[RECORDS FOR THIS TASK — start]
-- ==== Sys2Proof/Laws/Units.lean ====
section
/-! SUPPORT. A unit or a register read after an update: the one updated, and every other. -/

namespace Sys2Proof.Machine

variable (s : State)


@[simp] theorem State.chan_updChan (k : Nat) (f : Chan → Chan) : (s.updChan k f).chan k = f (s.chan k) := by simp [State.chan, State.updChan]
theorem State.chan_updChan_other {k j : Nat} (f : Chan → Chan) (h : j ≠ k) : (s.updChan k f).chan j = s.chan j := by
  simp only [State.chan, State.updChan, mupd]; exact mget_mput_ne _ _ _ _ h
@[simp] theorem State.chan_updIsland (i : Nat) (f : Island → Island) (j : Nat) : (s.updIsland i f).chan j = s.chan j := rfl
@[simp] theorem State.chan_updEngine (e : Nat) (f : Eng → Eng) (j : Nat) : (s.updEngine e f).chan j = s.chan j := rfl
@[simp] theorem State.chan_updLane (l : Nat) (f : Lane → Lane) (j : Nat) : (s.updLane l f).chan j = s.chan j := rfl
@[simp] theorem State.chan_updPort (p : Nat) (f : Port → Port) (j : Nat) : (s.updPort p f).chan j = s.chan j := rfl
@[simp] theorem State.chan_updDev (f : LinkDev → LinkDev) (j : Nat) : (s.updDev f).chan j = s.chan j := rfl
@[simp] theorem State.chan_updCmdq (m : Nat) (f : CmdQ → CmdQ) (j : Nat) : (s.updCmdq m f).chan j = s.chan j := rfl
@[simp] theorem State.chan_updQueue (q : Nat) (f : LQueue → LQueue) (j : Nat) : (s.updQueue q f).chan j = s.chan j := rfl
@[simp] theorem State.chan_updStream (k : Nat) (f : LStream → LStream) (j : Nat) : (s.updStream k f).chan j = s.chan j := rfl
@[simp] theorem State.chan_updPf (m : Nat) (f : Pf → Pf) (j : Nat) : (s.updPf m f).chan j = s.chan j := rfl
@[simp] theorem State.chan_updRing (r : Nat) (f : HRing → HRing) (j : Nat) : (s.updRing r f).chan j = s.chan j := rfl
@[simp] theorem State.chan_updBank (n : Nat) (f : Bank → Bank) (j : Nat) : (s.updBank n f).chan j = s.chan j := rfl
@[simp] theorem State.chan_updMember (n : Nat) (f : Member → Member) (j : Nat) : (s.updMember n f).chan j = s.chan j := rfl
@[simp] theorem State.chan_updEmitter (n : Nat) (f : Emitter → Emitter) (j : Nat) : (s.updEmitter n f).chan j = s.chan j := rfl
@[simp] theorem State.chan_updSeqr (f : Nat) (g : Seqr → Seqr) (j : Nat) : (s.updSeqr f g).chan j = s.chan j := rfl
@[simp] theorem State.chan_updCtx (i : Nat) (f : Ctx → Ctx) (j : Nat) : (s.updCtx i f).chan j = s.chan j := rfl
@[simp] theorem State.chan_updQtz (f : Quartz → Quartz) (j : Nat) : (s.updQtz f).chan j = s.chan j := rfl
@[simp] theorem State.chan_updProbe (p : Nat) (f : ProbePort → ProbePort) (j : Nat) : (s.updProbe p f).chan j = s.chan j := rfl
@[simp] theorem State.chan_updLag (f : Lagoon → Lagoon) (j : Nat) : (s.updLag f).chan j = s.chan j := rfl
@[simp] theorem State.chan_updComp (f : Comp → Comp) (j : Nat) : (s.updComp f).chan j = s.chan j := rfl
@[simp] theorem State.chan_updFl (f : Flint → Flint) (j : Nat) : (s.updFl f).chan j = s.chan j := rfl
@[simp] theorem State.chan_updHk (f : Hk → Hk) (j : Nat) : (s.updHk f).chan j = s.chan j := rfl
@[simp] theorem State.chan_updRef (f : RefMon → RefMon) (j : Nat) : (s.updRef f).chan j = s.chan j := rfl
@[simp] theorem State.chan_updOwn (f : Own → Own) (j : Nat) : (s.updOwn f).chan j = s.chan j := rfl
@[simp] theorem State.chan_updCmd (f : Cmd → Cmd) (j : Nat) : (s.updCmd f).chan j = s.chan j := rfl
@[simp] theorem State.chan_updBus (f : Bus → Bus) (j : Nat) : (s.updBus f).chan j = s.chan j := rfl
@[simp] theorem State.chan_updMem (f : Mem → Mem) (j : Nat) : (s.updMem f).chan j = s.chan j := rfl
@[simp] theorem State.chan_updHost (f : HostIf → HostIf) (j : Nat) : (s.updHost f).chan j = s.chan j := rfl
@[simp] theorem State.chan_updTriad (f : Triad → Triad) (j : Nat) : (s.updTriad f).chan j = s.chan j := rfl
@[simp] theorem State.chan_updEmit (f : Emit → Emit) (j : Nat) : (s.updEmit f).chan j = s.chan j := rfl
@[simp] theorem State.chan_updSec (f : Sec → Sec) (j : Nat) : (s.updSec f).chan j = s.chan j := rfl
@[simp] theorem State.chan_updStart (f : Start → Start) (j : Nat) : (s.updStart f).chan j = s.chan j := rfl
@[simp] theorem State.chan_updPerf (f : Perf → Perf) (j : Nat) : (s.updPerf f).chan j = s.chan j := rfl
@[simp] theorem State.chan_updCtxs (f : CtxStore → CtxStore) (j : Nat) : (s.updCtxs f).chan j = s.chan j := rfl
@[simp] theorem State.chan_updCyc (a : Nat) (f : Cyc → Cyc) (j : Nat) : (s.updCyc a f).chan j = s.chan j := rfl
@[simp] theorem State.chan_rset (a : Nat) (w : Word) (j : Nat) : (s.rset a w).chan j = s.chan j := rfl
@[simp] theorem State.chan_emitOut (o : Out) (j : Nat) : (s.emitOut o).chan j = s.chan j := rfl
[RECORDS FOR THIS TASK — finish]
- ASSIGNMENT
Set the lines down exactly as they stand, beginning at the one that contains "(s.updCmd f).chan j = s.chan j := rfl" and stopping after the last line of the entries above.

- SOLUTION TO THIS TASK
@[simp] theorem State.chan_updCmd (f : Cmd → Cmd) (j : Nat) : (s.updCmd f).chan j = s.chan j := rfl
@[simp] theorem State.chan_updBus (f : Bus → Bus) (j : Nat) : (s.updBus f).chan j = s.chan j := rfl
@[simp] theorem State.chan_updMem (f : Mem → Mem) (j : Nat) : (s.updMem f).chan j = s.chan j := rfl
@[simp] theorem State.chan_updHost (f : HostIf → HostIf) (j : Nat) : (s.updHost f).chan j = s.chan j := rfl
@[simp] theorem State.chan_updTriad (f : Triad → Triad) (j : Nat) : (s.updTriad f).chan j = s.chan j := rfl
@[simp] theorem State.chan_updEmit (f : Emit → Emit) (j : Nat) : (s.updEmit f).chan j = s.chan j := rfl
@[simp] theorem State.chan_updSec (f : Sec → Sec) (j : Nat) : (s.updSec f).chan j = s.chan j := rfl
@[simp] theorem State.chan_updStart (f : Start → Start) (j : Nat) : (s.updStart f).chan j = s.chan j := rfl
@[simp] theorem State.chan_updPerf (f : Perf → Perf) (j : Nat) : (s.updPerf f).chan j = s.chan j := rfl
@[simp] theorem State.chan_updCtxs (f : CtxStore → CtxStore) (j : Nat) : (s.updCtxs f).chan j = s.chan j := rfl
@[simp] theorem State.chan_updCyc (a : Nat) (f : Cyc → Cyc) (j : Nat) : (s.updCyc a f).chan j = s.chan j := rfl
@[simp] theorem State.chan_rset (a : Nat) (w : Word) (j : Nat) : (s.rset a w).chan j = s.chan j := rfl
@[simp] theorem State.chan_emitOut (o : Out) (j : Nat) : (s.emitOut o).chan j = s.chan j := rfl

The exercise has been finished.